The infrared temperature measurement is related to the distance, and under the condition that the infrared radiation intensity is not changed and the receiving angle of the infrared sensor is not changed, the longer the distance from the target is, the lower the temperature is, and a nonlinear relation is presented. Generally, many infrared thermometry devices incorporate a non-contact ranging sensor. However, the measurement accuracy of the non-contact distance measuring sensor is affected by various factors, such as the angle of the reflecting surface of the material.

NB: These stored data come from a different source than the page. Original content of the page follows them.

-- ==== Sys2Proof/Laws/Tab.lean ====
section
/-! SUPPORT. Laws of sparse tables: what a table reads after an entry is set or taken out. -/

namespace Sys2Proof.Machine

@[simp] theorem tabFind_nil {α : Type} (n : Nat) : tabFind ([] : Tab α) n = none := rfl

@[simp] theorem tabGet_nil {α : Type} (x : α) (n : Nat) : tabGet ([] : Tab α) x n = x := rfl

/-- An entry set is the entry found. -/
@[simp] theorem tabFind_tabSet_self {α : Type} (t : Tab α) (n : Nat) (a : α) : tabFind (tabSet t n a) n = some a := by
  induction t with
  | nil => simp [tabSet, tabFind]
  | cons p r ih =>
    obtain ⟨k, v⟩ := p
    unfold tabSet
    split
    · simp [tabFind]
    · split
      · simp [tabFind]
      · rename_i h1 h2
        simp [tabFind, h1, h2, ih]

/-- Setting an entry leaves every other key as it was. -/
theorem tabFind_tabSet_ne {α : Type} (t : Tab α) (n m : Nat) (a : α) (h : m ≠ n) :
    tabFind (tabSet t n a) m = tabFind t m := by
  induction t with
  | nil =>
    simp only [tabSet, tabFind]
    split
    · omega
    · split <;> rfl
  | cons p r ih =>
    obtain ⟨k, v⟩ := p
    unfold tabSet
    split
    · subst_vars
      simp only [tabFind]
      split
      · omega
      · rfl
    · split
      · simp only [tabFind]
        split
        · omega
        · split
          · split
            · omega
            · split
              · rfl
              · omega
          · rfl
      · simp only [tabFind, ih]

/-- What a table finds after an entry is set. -/
theorem tabFind_tabSet {α : Type} (t : Tab α) (n m : Nat) (a : α) :
    tabFind (tabSet t n a) m = if m = n then some a else tabFind t m := by
  split
  · subst_vars; exact tabFind_tabSet_self t _ a
  · exact tabFind_tabSet_ne t n m a (by assumption)

/-- Of two entries set at one key the later one stays. -/
@[simp] theorem tabSet_tabSet {α : Type} (t : Tab α) (n : Nat) (a b : α) : tabSet (tabSet t n a) n b = tabSet t n b := by
  induction t with
  | nil => simp [tabSet]
  | cons p r ih =>
    obtain ⟨k, v⟩ := p
    by_cases h1 : k = n
    · simp [tabSet, h1]
    · by_cases h2 : n < k <;> simp [tabSet, h1, h2, ih]

@[simp] theorem tabGet_tabSet_self {α : Type} (t : Tab α) (n : Nat) (a x : α) : tabGet (tabSet t n a) x n = a := by
  simp [tabGet]

theorem tabGet_tabSet_ne {α : Type} (t : Tab α) (n m : Nat) (a x : α) (h : m ≠ n) :
    tabGet (tabSet t n a) x m = tabGet t x m := by
  simp [tabGet, tabFind_tabSet_ne t n m a h]

/-- A table whose keys rise finds nothing below its first key. -/
theorem tabFind_low {α : Type} (t : Tab α) (n : Nat) (h : ∀ p ∈ t, n < p.1) : tabFind t n = none := by
  cases t with
  | nil => rfl
  | cons p r =>
    obtain ⟨k, v⟩ := p
    have hk : n < k := h (k, v) (by simp)
    simp only [tabFind]
    split
    · omega
    · simp

/-- Keys strictly rising, as a statement about pairs. -/
theorem tabWf_iff {α : Type} (t : Tab α) : tabWf t = true ↔ t.Pairwise (fun p q => p.1 < q.1) := by
  induction t with
  | nil => simp [tabWf]
  | cons p r ih =>
    cases r with
    | nil => simp [tabWf]
    | cons q r2 =>
      simp only [tabWf, Bool.and_eq_true, decide_eq_true_eq, ih, List.pairwise_cons]
      constructor
      · rintro ⟨h1, h2, h3⟩
        refine ⟨?_, h2, h3⟩
        intro x hx
        rcases List.mem_cons.mp hx with rfl | hx
        · exact h1
        · exact lt_trans h1 (h2 x hx)
      · rintro ⟨h1, h2, h3⟩
        exact ⟨h1 q (by simp), h2, h3⟩

/-- In a table whose keys rise, what is found is what is listed. -/
theorem tabFind_eq_some {α : Type} (t : Tab α) (n : Nat) (a : α) (h : tabWf t = true) :
    tabFind t n = some a ↔ (n, a) ∈ t := by
  rw [tabWf_iff] at h
  induction t with
  | nil => simp
  | cons p r ih =>
    obtain ⟨k, v⟩ := p
    rw [List.pairwise_cons] at h
    simp only [tabFind, List.mem_cons, Prod.mk.injEq]
    split
    · rename_i hk
      subst hk
      constructor
      · intro hv
        exact .inl ⟨rfl, (Option.some.inj hv).symm⟩
      · rintro (⟨_, rfl⟩ | hm)
        · rfl
        · exact absurd (h.1 _ hm) (lt_irrefl _)
    · rename_i hk
      split
      · constructor
        · intro hv; cases hv
        · rintro (⟨rfl, _⟩ | hm)
          · exact absurd rfl hk
          · have := h.1 _ hm
            simp only at this
            omega
      · rw [ih h.2]
        constructor
        · exact .inr
        · rintro (⟨rfl, _⟩ | hm)
          · exact absurd rfl hk
          · exact hm

/-- Where the keys of a table after a set come from. -/
theorem mem_tabSet {α : Type} (t : Tab α) (n : Nat) (a : α) (p : Nat × α) (h : p ∈ tabSet t n a) : p = (n, a) ∨ p ∈ t := by
  induction t with
  | nil => simp [tabSet] at h; exact .inl h
  | cons q r ih =>
    obtain ⟨k, v⟩ := q
    unfold tabSet at h
    split at h
    · rcases List.mem_cons.mp h with h | h
      · exact .inl h
      · exact .inr (List.mem_cons_of_mem _ h)
    · split at h
      · rcases List.mem_cons.mp h with h | h
        · exact .inl h
        · exact .inr h
      · rcases List.mem_cons.mp h with h | h
        · exact .inr (h ▸ List.mem_cons_self ..)
        · exact (ih h).imp id (List.mem_cons_of_mem _)

/-- Setting an entry keeps the keys rising. -/
theorem tabSet_wf {α : Type} (t : Tab α) (n : Nat) (a : α) (h : tabWf t = true) : tabWf (tabSet t n a) = true := by
  rw [tabWf_iff] at *
  induction t with
  | nil => simp [tabSet]
  | cons q r ih =>
    obtain ⟨k, v⟩ := q
    rw [List.pairwise_cons] at h
    unfold tabSet
    split
    · subst_vars
      exact List.pairwise_cons.mpr ⟨h.1, h.2⟩
    · split
      · rename_i hlt
        refine List.pairwise_cons.mpr ⟨?_, List.pairwise_cons.mpr h⟩
        intro x hx
        rcases List.mem_cons.mp hx with rfl | hx
        · exact hlt
        · exact lt_trans hlt (h.1 x hx)
      · rename_i h1 h2
        refine List.pairwise_cons.mpr ⟨?_, ih h.2⟩
        intro x hx
        rcases mem_tabSet r n a x hx with rfl | hx
        · show k < n
          omega
        · exact h.1 x hx

end Sys2Proof.Machine
end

In addition, the high-precision non-contact distance measuring sensor is expensive, and the cost of the temperature measuring device is increased.

Disclosure of Invention

Aiming at the defects in the prior art, the invention aims to provide a low-cost fixed-distance infrared temperature measuring device and method.

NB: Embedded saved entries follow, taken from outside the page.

/-! ### `setCmp` -/
@[simp] theorem setCmp_o (d : Dev) (n : Nat) (x : CmpWork) : (d.setCmp n x).o = d.o := rfl
@[simp] theorem setCmp_inForce (d : Dev) (n : Nat) (x : CmpWork) : (d.setCmp n x).inForce = d.inForce := rfl
@[simp] theorem setCmp_shadow (d : Dev) (n : Nat) (x : CmpWork) : (d.setCmp n x).shadow = d.shadow := rfl
@[simp] theorem setCmp_freeN (d : Dev) (n : Nat) (x : CmpWork) : (d.setCmp n x).freeN = d.freeN := rfl
@[simp] theorem setCmp_tuOps (d : Dev) (n : Nat) (x : CmpWork) : (d.setCmp n x).tuOps = d.tuOps := rfl
@[simp] theorem setCmp_tcs (d : Dev) (n : Nat) (x : CmpWork) : (d.setCmp n x).tcs = d.tcs := rfl
@[simp] theorem setCmp_tto (d : Dev) (n : Nat) (x : CmpWork) : (d.setCmp n x).tto = d.tto := rfl
@[simp] theorem setCmp_encs (d : Dev) (n : Nat) (x : CmpWork) : (d.setCmp n x).encs = d.encs := rfl
@[simp] theorem setCmp_trigs (d : Dev) (n : Nat) (x : CmpWork) : (d.setCmp n x).trigs = d.trigs := rfl
@[simp] theorem setCmp_lanes (d : Dev) (n : Nat) (x : CmpWork) : (d.setCmp n x).lanes = d.lanes := rfl
@[simp] theorem setCmp_ports (d : Dev) (n : Nat) (x : CmpWork) : (d.setCmp n x).ports = d.ports := rfl
@[simp] theorem setCmp_ptx (d : Dev) (n : Nat) (x : CmpWork) : (d.setCmp n x).ptx = d.ptx := rfl
@[simp] theorem setCmp_vcRings (d : Dev) (n : Nat) (x : CmpWork) : (d.setCmp n x).vcRings = d.vcRings := rfl
@[simp] theorem setCmp_pix (d : Dev) (n : Nat) (x : CmpWork) : (d.setCmp n x).pix = d.pix := rfl
@[simp] theorem setCmp_corr (d : Dev) (n : Nat) (x : CmpWork) : (d.setCmp n x).corr = d.corr := rfl
@[simp] theorem setCmp_taps (d : Dev) (n : Nat) (x : CmpWork) : (d.setCmp n x).taps = d.taps := rfl
@[simp] theorem setCmp_jobs (d : Dev) (n : Nat) (x : CmpWork) : (d.setCmp n x).jobs = d.jobs := rfl
@[simp] theorem setCmp_placed (d : Dev) (n : Nat) (x : CmpWork) : (d.setCmp n x).placed = d.placed := rfl
@[simp] theorem setCmp_place (d : Dev) (n : Nat) (x : CmpWork) : (d.setCmp n x).place = d.place := rfl
@[simp] theorem setCmp_grid (d : Dev) (n : Nat) (x : CmpWork) : (d.setCmp n x).grid = d.grid := rfl
@[simp] theorem setCmp_sides (d : Dev) (n : Nat) (x : CmpWork) : (d.setCmp n x).sides = d.sides := rfl
@[simp] theorem setCmp_chains (d : Dev) (n : Nat) (x : CmpWork) : (d.setCmp n x).chains = d.chains := rfl
@[simp] theorem setCmp_heads (d : Dev) (n : Nat) (x : CmpWork) : (d.setCmp n x).heads = d.heads := rfl
@[simp] theorem setCmp_offers (d : Dev) (n : Nat) (x : CmpWork) : (d.setCmp n x).offers = d.offers := rfl
@[simp] theorem setCmp_chans (d : Dev) (n : Nat) (x : CmpWork) : (d.setCmp n x).chans = d.chans := rfl
@[simp] theorem setCmp_tasks (d : Dev) (n : Nat) (x : CmpWork) : (d.setCmp n x).tasks = d.tasks := rfl
@[simp] theorem setCmp_evps (d : Dev) (n : Nat) (x : CmpWork) : (d.setCmp n x).evps = d.evps := rfl
@[simp] theorem setCmp_chanOn (d : Dev) (n : Nat) (x : CmpWork) : (d.setCmp n x).chanOn = d.chanOn := rfl
@[simp] theorem setCmp_mem (d : Dev) (n : Nat) (x : CmpWork) : (d.setCmp n x).mem = d.mem := rfl
@[simp] theorem setCmp_poison (d : Dev) (n : Nat) (x : CmpWork) : (d.setCmp n x).poison = d.poison := rfl
@[simp] theorem setCmp_units (d : Dev) (n : Nat) (x : CmpWork) : (d.setCmp n x).units = d.units := rfl
@[simp] theorem setCmp_ovls (d : Dev) (n : Nat) (x : CmpWork) : (d.setCmp n x).ovls = d.ovls := rfl
@[simp] theorem setCmp_masters (d : Dev) (n : Nat) (x : CmpWork) : (d.setCmp n x).masters = d.masters := rfl
@[simp] theorem setCmp_sessions (d : Dev) (n : Nat) (x : CmpWork) : (d.setCmp n x).sessions = d.sessions := rfl
@[simp] theorem setCmp_streams (d : Dev) (n : Nat) (x : CmpWork) : (d.setCmp n x).streams = d.streams := rfl
@[simp] theorem setCmp_resp (d : Dev) (n : Nat) (x : CmpWork) : (d.setCmp n x).resp = d.resp := rfl
@[simp] theorem setCmp_out (d : Dev) (n : Nat) (x : CmpWork) : (d.setCmp n x).out = d.out := rfl
@[simp] theorem setCmp_metOps (d : Dev) (n : Nat) (x : CmpWork) : (d.setCmp n x).metOps = d.metOps := rfl
@[simp] theorem setCmp_warmAsk (d : Dev) (n : Nat) (x : CmpWork) : (d.setCmp n x).warmAsk = d.warmAsk := rfl
@[simp] theorem setCmp_irqFlags (d : Dev) (n : Nat) (x : CmpWork) : (d.setCmp n x).irqFlags = d.irqFlags := rfl
@[simp] theorem setCmp_irqActive (d : Dev) (n : Nat) (x : CmpWork) : (d.setCmp n x).irqActive = d.irqActive := rfl
@[simp] theorem setCmp_mboxes (d : Dev) (n : Nat) (x : CmpWork) : (d.setCmp n x).mboxes = d.mboxes := rfl
@[simp] theorem setCmp_locks (d : Dev) (n : Nat) (x : CmpWork) : (d.setCmp n x).locks = d.locks := rfl
@[simp] theorem setCmp_mons (d : Dev) (n : Nat) (x : CmpWork) : (d.setCmp n x).mons = d.mons := rfl
@[simp] theorem setCmp_pow (d : Dev) (n : Nat) (x : CmpWork) : (d.setCmp n x).pow = d.pow := rfl
@[simp] theorem setCmp_domains (d : Dev) (n : Nat) (x : CmpWork) : (d.setCmp n x).domains = d.domains := rfl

The technical purpose of the invention is realized by the following technical scheme:

a low-cost distance infrared temperature measurement method is realized by matching an infrared temperature measurement device with a distance compensation method, wherein the infrared temperature measurement device consists of a reflection type distance measurement switch, an optical lens, an infrared temperature measurement probe, a sound prompt circuit, a conditioning circuit, a single chip microcomputer, a power supply, a communication interface and an LED (light emitting diode) indicator; the optical lens focuses infrared light emitted by a measured object and projects the infrared light to the infrared temperature measuring probe, the conditioning circuit conditions an electric signal emitted by the infrared temperature measuring probe, and outputs an amplified voltage signal and sends the amplified voltage signal to the analog input port of the single chip microcomputer; the reflective ranging switch measures whether an object is in a measuring range, a measuring signal of the reflective ranging switch is directly connected to the single chip microcomputer, the single chip microcomputer carries out temperature compensation according to the measuring signal and a specific distance compensation method, the distance compensation method carries out temperature measurement according to the signal change of the reflective ranging switch when the object approaches the temperature measuring device from far to near, and compensation temperature is output through a temperature compensation formula.

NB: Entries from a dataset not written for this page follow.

-- ==== Sys2Proof/Laws/Memory.lean ====
section
/-! SUPPORT. Laws of external memory: what a byte reads after a write, and that every write keeps the canonical form. -/

namespace Sys2Proof.Machine

/-- The canonical form as a statement about cells: addresses rise, and no cell holds what an unlisted address reads. -/
theorem Memory.wf_iff (m : List Host.Cell) :
    Memory.wf m = true ↔ m.Pairwise (fun c b => c.1 < b.1) ∧ ∀ c ∈ m, c.2 ≠ memBlank := by
  induction m with
  | nil => simp [Memory.wf]
  | cons p r ih =>
    obtain ⟨a, v⟩ := p
    cases r with
    | nil => simp [Memory.wf]
    | cons q r2 =>
      obtain ⟨b, w⟩ := q
      simp only [Memory.wf, Bool.and_eq_true, decide_eq_true_eq, bne_iff_ne, ih, List.pairwise_cons]
      constructor
      · rintro ⟨⟨hab, hv⟩, ⟨h1, h2⟩, h3⟩
        refine ⟨⟨?_, h1, h2⟩, ?_⟩
        · intro x hx
          rcases List.mem_cons.mp hx with rfl | hx
          · exact hab
          · exact lt_trans hab (h1 x hx)
        · intro c hc
          rcases List.mem_cons.mp hc with rfl | hc
          · exact hv
          · exact h3 c hc
      · rintro ⟨⟨h0, h1, h2⟩, h3⟩
        exact ⟨⟨h0 (b, w) (by simp), h3 (a, v) (by simp)⟩, ⟨h1, h2⟩, fun c hc => h3 c (List.mem_cons_of_mem _ hc)⟩

/-- The cells of written bytes lie in their range. -/
theorem mem_memCells (a : Nat) (bs : List Byte) (c : Host.Cell) (h : c ∈ memCells a bs) :
    a ≤ c.1 ∧ c.1 < a + bs.length ∧ c.2 ≠ memBlank := by
  induction bs generalizing a with
  | nil => simp [memCells] at h
  | cons v r ih =>
    simp only [memCells] at h
    split at h
    · have := ih (a + 1) h
      simp only [List.length_cons]
      exact ⟨by omega, by omega, this.2.2⟩
    · rcases List.mem_cons.mp h with rfl | h
      · simp only [List.length_cons]
        exact ⟨le_refl _, by omega, by assumption⟩
      · have := ih (a + 1) h
        simp only [List.length_cons]
        exact ⟨by omega, by omega, this.2.2⟩

/-- The cells of written bytes rise. -/
theorem memCells_rise (a : Nat) (bs : List Byte) : (memCells a bs).Pairwise (fun c b => c.1 < b.1) := by
  induction bs generalizing a with
  | nil => exact List.Pairwise.nil
  | cons v r ih =>
    simp only [memCells]
    split
    · exact ih (a + 1)
    · exact List.pairwise_cons.mpr ⟨fun x hx => by have := (mem_memCells (a + 1) r x hx).1; show a < x.1; omega, ih (a + 1)⟩

/-- A write keeps the canonical form. -/
theorem memPut_wf (m : List Host.Cell) (a : Nat) (bs : List Byte) (h : Memory.wf m = true) :
    Memory.wf (memPut m a bs) = true := by
  rw [Memory.wf_iff] at *
  obtain ⟨hp, hv⟩ := h
  constructor
  · unfold memPut
    rw [List.append_assoc, List.pairwise_append, List.pairwise_append]
    refine ⟨hp.filter _, ⟨memCells_rise a bs, hp.filter _, ?_⟩, ?_⟩
    · intro x hx y hy
      have h1 := mem_memCells a bs x hx
      have h2 := (List.mem_filter.mp hy).2
      simp only [decide_eq_true_eq] at h2
      show x.1 < y.1
      omega
    · intro x hx y hy
      have h1 := (List.mem_filter.mp hx).2
      simp only [decide_eq_true_eq] at h1
      show x.1 < y.1
      rcases List.mem_append.mp hy with hy | hy
      · have := (mem_memCells a bs y hy).1
        omega
      · have h2 := (List.mem_filter.mp hy).2
        simp only [decide_eq_true_eq] at h2
        omega
  · intro c hc
    unfold memPut at hc
    rcases List.mem_append.mp hc with hc | hc
    · rcases List.mem_append.mp hc with hc | hc
      · exact hv c (List.mem_filter.mp hc).1
      · exact (mem_memCells a bs c hc).2.2
    · exact hv c (List.mem_filter.mp hc).1

/-- A canonical memory is a table whose keys rise. -/
theorem Memory.wf_tab (m : List Host.Cell) (h : Memory.wf m = true) : tabWf m = true :=
  (tabWf_iff m).mpr ((Memory.wf_iff m).mp h).1

/-- A byte that is not blank is read exactly where it is listed. -/
theorem memByte_eq_iff (m : List Host.Cell) (h : Memory.wf m = true) (a : Nat) (v : Byte) (hv : v ≠ memBlank) :
    memByte m a = v ↔ (a, v) ∈ m := by
  rw [← tabFind_eq_some m a v (Memory.wf_tab m h)]
  unfold memByte
  cases hf : tabFind m a with
  | none => simp [Ne.symm hv]
  | some w => simp

/-- The cell of a written byte. -/
theorem mem_memCells_iff (a : Nat) (bs : List Byte) (b : Nat) (v : Byte) :
    (b, v) ∈ memCells a bs ↔ a ≤ b ∧ bs[b - a]? = some v ∧ v ≠ memBlank := by
  induction bs generalizing a with
  | nil => simp [memCells]
  | cons x r ih =>
    simp only [memCells]
    by_cases hb : b = a
    · subst hb
      simp only [Nat.sub_self, List.getElem?_cons_zero, le_refl, true_and, Option.some.injEq]
      have hno : (b, v) ∉ memCells (b + 1) r := fun hm => by have := (mem_memCells (b + 1) r _ hm).1; simp only at this; omega
      split
      · rename_i hx
        constructor
        · intro hm; exact absurd hm hno
        · rintro ⟨rfl, hv⟩; exact absurd hx hv
      · rename_i hx
        constructor
        · intro hm
          rcases List.mem_cons.mp hm with hm | hm
          · obtain ⟨_, rfl⟩ := Prod.mk.inj hm; exact ⟨rfl, hx⟩
          · exact absurd hm hno
        · rintro ⟨rfl, _⟩; exact List.mem_cons_self ..
    · have step : (a ≤ b ∧ (x :: r)[b - a]? = some v ∧ v ≠ memBlank) ↔
          (a + 1 ≤ b ∧ r[b - (a + 1)]? = some v ∧ v ≠ memBlank) := by
        constructor
        · rintro ⟨h1, h2, h3⟩
          have e : b - a = (b - (a + 1)) + 1 := by omega
          rw [e, List.getElem?_cons_succ] at h2
          exact ⟨by omega, h2, h3⟩
        · rintro ⟨h1, h2, h3⟩
          have e : b - a = (b - (a + 1)) + 1 := by omega
          refine ⟨by omega, ?_, h3⟩
          rw [e, List.getElem?_cons_succ]
          exact h2
      rw [step, ← ih (a + 1)]
      split
      · exact Iff.rfl
      · simp [hb]

/-- A byte after a write: the byte written where the write reaches, else the byte before. -/
theorem memByte_memPut (m : List Host.Cell) (h : Memory.wf m = true) (a : Nat) (bs : List Byte) (b : Nat) :
    memByte (memPut m a bs) b = if a ≤ b ∧ b < a + bs.length then bs.getD (b - a) memBlank else memByte m b := by
  have key : ∀ v : Byte, v ≠ memBlank → (memByte (memPut m a bs) b = v ↔
      (if a ≤ b ∧ b < a + bs.length then bs.getD (b - a) memBlank else memByte m b) = v) := by
    intro v hv
    rw [memByte_eq_iff _ (memPut_wf m a bs h) b v hv]
    simp only [memPut, List.mem_append, List.mem_filter, decide_eq_true_eq, mem_memCells_iff]
    split
    · rename_i hr
      have hlt : b - a < bs.length := by omega
      rw [List.getD_eq_getElem?_getD, List.getElem?_eq_getElem hlt]
      simp only [Option.some.injEq, Option.getD_some]
      constructor
      · rintro ((⟨_, h2⟩ | ⟨_, h2, _⟩) | ⟨_, h2⟩)
        · omega
        · exact h2
        · omega
      · intro h2; exact .inl (.inr ⟨hr.1, h2, hv⟩)
    · rename_i hr
      rw [memByte_eq_iff m h b v hv]
      constructor
      · rintro ((⟨h1, _⟩ | ⟨h1, h2, _⟩) | ⟨h1, _⟩)
        · exact h1
        · exfalso
          have : b - a < bs.length := (List.getElem?_eq_some_iff.mp h2).1
          omega
        · exact h1
      · intro h1
        by_cases hb : b < a
        · exact .inl (.inl ⟨h1, hb⟩)
        · exact .inr ⟨h1, by omega⟩
  by_cases hz : memByte (memPut m a bs) b = memBlank
  · by_contra hne
    have := (key _ (fun e => hne (hz.trans e.symm))).mpr rfl
    exact hne this
  · exact ((key _ hz).mp rfl).symm

/-- A write of the device keeps the canonical form. -/
theorem memWriteRaw_wf (d : Dev) (a : Nat) (bs : List Byte) (h : Memory.wf d.mem = true) :
    Memory.wf (memWriteRaw d a bs).mem = true := memPut_wf d.mem a bs h

/-- Counting in a result group leaves memory alone. -/
@[simp] theorem incP_mem (d : Dev) (idx sub : Nat) : (d.incP idx sub).mem = d.mem := rfl

/-- A write as a part of the device makes it keeps the canonical form. -/
theorem memWrite_wf (d : Dev) (a : Nat) (bs : List Byte) (h : Memory.wf d.mem = true) :
    Memory.wf (memWrite d a bs).mem = true := by
  unfold memWrite
  split
  · exact h
  · split
    · simpa using h
    · exact memWriteRaw_wf d a bs h

/-- Memory at reset is in canonical form: it lists nothing. -/
theorem reset_mem_wf : Memory.wf State.reset.d.mem = true := rfl

end Sys2Proof.Machine
end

The distance compensation method comprises the following specific operation steps:

step 1, a measured object approaches from far to near to a temperature measuring device, and when a signal of a reflective distance measuring switch changes, a single chip sends out a prompt through a sound signal;

step 2, after hearing the prompt sound, the measured object stops moving, the LED lamp starts to flicker, temperature measurement is started, and the single chip microcomputer acquires the voltage value of the conditioning circuit;

step 3, about 1 second, stopping sampling when the temperature signal value of the measured object tends to be stable, and keeping the distance of the measured object;

and 4, temperature compensation calculation, wherein the calculation formula is as follows: t ═ T₀+ Δ T, where T is the target temperature, T₀The temperature before distance compensation is adopted, and delta T is a compensation difference value;

and 5: and sending the measurement result to the data acquisition equipment through the communication interface.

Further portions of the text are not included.